The Supreme Court Forces a U-Turn: The Fate of American Trucking
In American Trucking Ass'n v. U.S. Environmental Protection Agency (ATA I), a panel of the U.S. Court of Appeals for the District of Columbia (D.C.) Circuit shocked the administrative and environmental law worlds. There, the court, in a 2-1 decision, remanded to the U.S. Environmental Protection Agency (EPA) for reconsideration of its new air quality standards under the Clean Air Act (CAA) for ozone and particulate matter. Subsequently, the court, sitting en banc, modified ATA I, but narrowly refused to grant rehearing (ATA II).
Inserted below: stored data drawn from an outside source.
/-- Set Down in the Bay Dispatcher. -/
def setDownReport (k : Asker) (f : SetDownF) (s : State) : Reply :=
  if !setDownPlaceOk f.place then .refuse s .badRequest
  else
    match s.leg? f.leg with
    | none => .refuse s .noSuch
    | some l =>
      if l.crane ≠ some k.unitNum then .refuse s .wrongState
      else if l.plate.isSome && s.pfw then .refuse s .powerDown
      else
        match l.state with
        | .check => s.setBack f.leg l f.place
        | .lifted => s.setDownLifted f.leg l f.place
        | _ => .refuse s .wrongState

/-- SET_DOWN (R140 to R142). -/
def execSetDown (tag : Byte) (p : Payload SetDownF) (s : State) : Result :=
  request reqSetDown tag p s setDownReport

/-- Accept Load in the Bay Dispatcher (R140). -/
def acceptLoad (_ : Asker) (h : Handle) (s : State) : Reply :=
  match s.leg? h with
  | none => .refuse s .noSuch
  | some l =>
    match l.state, l.crane with
    | .check, some c =>
      .now ((s.modifyLeg h fun l => { l with state := .lifted }).modifyCrane c fun k =>
          { k with state := .loaded }) .done []
    | _, _ => .refuse s .wrongState

/-- ACCEPT_LOAD (R140). -/
def execAcceptLoad (tag : Byte) (p : Payload Handle) (s : State) : Result :=
  request reqAcceptLoad tag p s acceptLoad

/-! ## Faults, cancellation, silent cranes (R143 to R147) -/

/-- Leg Fault in the Bay Dispatcher. -/
def legFault (k : Asker) (h : Handle) (s : State) : Reply :=
  match s.leg? h with
  | none => .refuse s .noSuch
  | some l =>
    if l.crane = some k.unitNum ∧ l.state = .assigned then .now (s.requeueLeg h) .done []
    else .refuse s .wrongState

/-- LEG_FAULT (R143). -/
def execLegFault (tag : Byte) (p : Payload Handle) (s : State) : Result :=
  request reqLegFault tag p s legFault

/-- The batch a leg belongs to is COMMITTED. -/
def State.inCommitted (s : State) (l : Leg) : Bool :=
  match s.batch? l.batch with
  | some b => b.state == .committed
  | none => false

/-- Cancel Leg in the Bay Dispatcher. -/
def cancelLeg (_ : Asker) (h : Handle) (s : State) : Reply :=
  match s.leg? h with
  | none => .refuse s .noSuch
  | some l =>
    match l.state with
    | .queued => if s.inCommitted l then .now (s.endLeg h .cancelled) .done [] else .refuse s .wrongState
    | .assigned => .now (s.requeueLeg h) .done []
    | _ => .refuse s .wrongState

/-- CANCEL_LEG (R144). -/
def execCancelLeg (tag : Byte) (p : Payload Handle) (s : State) : Result :=
  request reqCancelLeg tag p s cancelLeg

/-- A place that Break Hook names in range (R146, check 1). DEDUCED: notes/assumptions/40.md. -/
def breakHookPlaceOk (p : Place) : Bool :=
  match p with
  | .slot k => k ≤ 95
  | .bed t d => t ≤ 7 && d ≤ 1
  | .cart => true
  | .nowhere => true
  | .scrapBin => true
  | _ => false

/-- A place that can take a plate off a broken hook (R146, check 5). -/
def State.takesBroken (s : State) (p : Place) : Bool :=
  match p with
  | .slot k => s.hasRoom k none
  | .bed t d => s.bedBare t d && (s.bedJob t d).isNone
  | .cart => s.cartHasRoom
  | .nowhere => true
  | _ => false

/-- The plate goes to the named place and becomes DOUBTFUL; its leg, if it has one, becomes CANCELLED
(R24, R147). -/
def State.breakPlate (s : State) (h : Handle) (r : PlateRec) (p : Place) : State :=
  let s' := (s.movePlate h p).modifyPlate h fun r => { r with st := { r.st with doubtful := true } }
  match r.leg with
  | some l => s'.endLeg l .cancelled
  | none => s'

/-- The skeleton leg on a crane's hook (R146, check 4). -/
def State.skeletonOnHook (s : State) (c : Nat) : Option (Handle × Leg) :=
  match (s.crane c).leg with
  | none => none
  | some h =>
    match s.leg? h with
    | some l => if l.kind = .clearSkeleton ∧ l.state.onHook then some (h, l) else none
    | none => none

/-- Break Hook of a skeleton (R146 check 5, R147). -/
def State.breakSkeleton (s : State) (h : Handle) (l : Leg) (p : Place) : Reply :=
  match p with
  | .scrapBin => .complete (s.doneLeg h) .done []
  | .bed t d =>
    if l.sourceBed = some (t, d) then .complete ((s.putSkeleton t d true).endLeg h .cancelled) .done []
    else .refuse s .wrongPlace
  | _ => .refuse s .wrongPlace

/-- Break Hook in the Bay Dispatcher. -/
def breakHook (_ : Asker) (f : BreakHookF) (s : State) : Reply :=
  if 5 < f.crane || !breakHookPlaceOk f.place then .refuse s .badRequest
  else if !(s.craneSilent f.crane || (s.crane f.crane).state == .offline) then .refuse s .wrongState
  else
    match f.plate with
    | some h =>
      if s.pfw then .refuse s .powerDown
      else
        match s.plate? h with
        | none => .refuse s .noSuch
        | some r =>
          if r.st.location ≠ .hook f.crane then .refuse s .wrongState
          else if !s.takesBroken f.place then .refuse s .wrongPlace
          else .waits (s.breakPlate h r f.place) [.state h.idx] .done []
    | none =>
      match s.skeletonOnHook f.crane with
      | none => .refuse s .wrongState
      | some (h, l) => s.breakSkeleton h l f.place

/-- BREAK_HOOK (R146, R147). -/
def execBreakHook (tag : Byte) (p : Payload BreakHookF) (s : State) : Result :=
  request reqBreakHook tag p s breakHook

end Sys2Proof.Machine
end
ATA I's primary rationale, articulated by Judge Stephen Williams, was that the Agency lacked an "intelligible principle" for setting air quality standards. This holding, to some commentators, presaged the revival of the delegation doctrine, which had last been used in the 1930s to invalidate congressional grants of power to administrative agencies. These commentators foresaw a drastic reduction in the U.S. Congress' power to use broad delegations to administrative agencies as a way to regulate private industry.
There was another important, although less noted, aspect of ATA I: the court apparently ruled that the CAA did not give EPA authority to require the states to take steps to implement the new air quality standard. Hence, barring an act of Congress, the revision of the standard would do little to clean the air.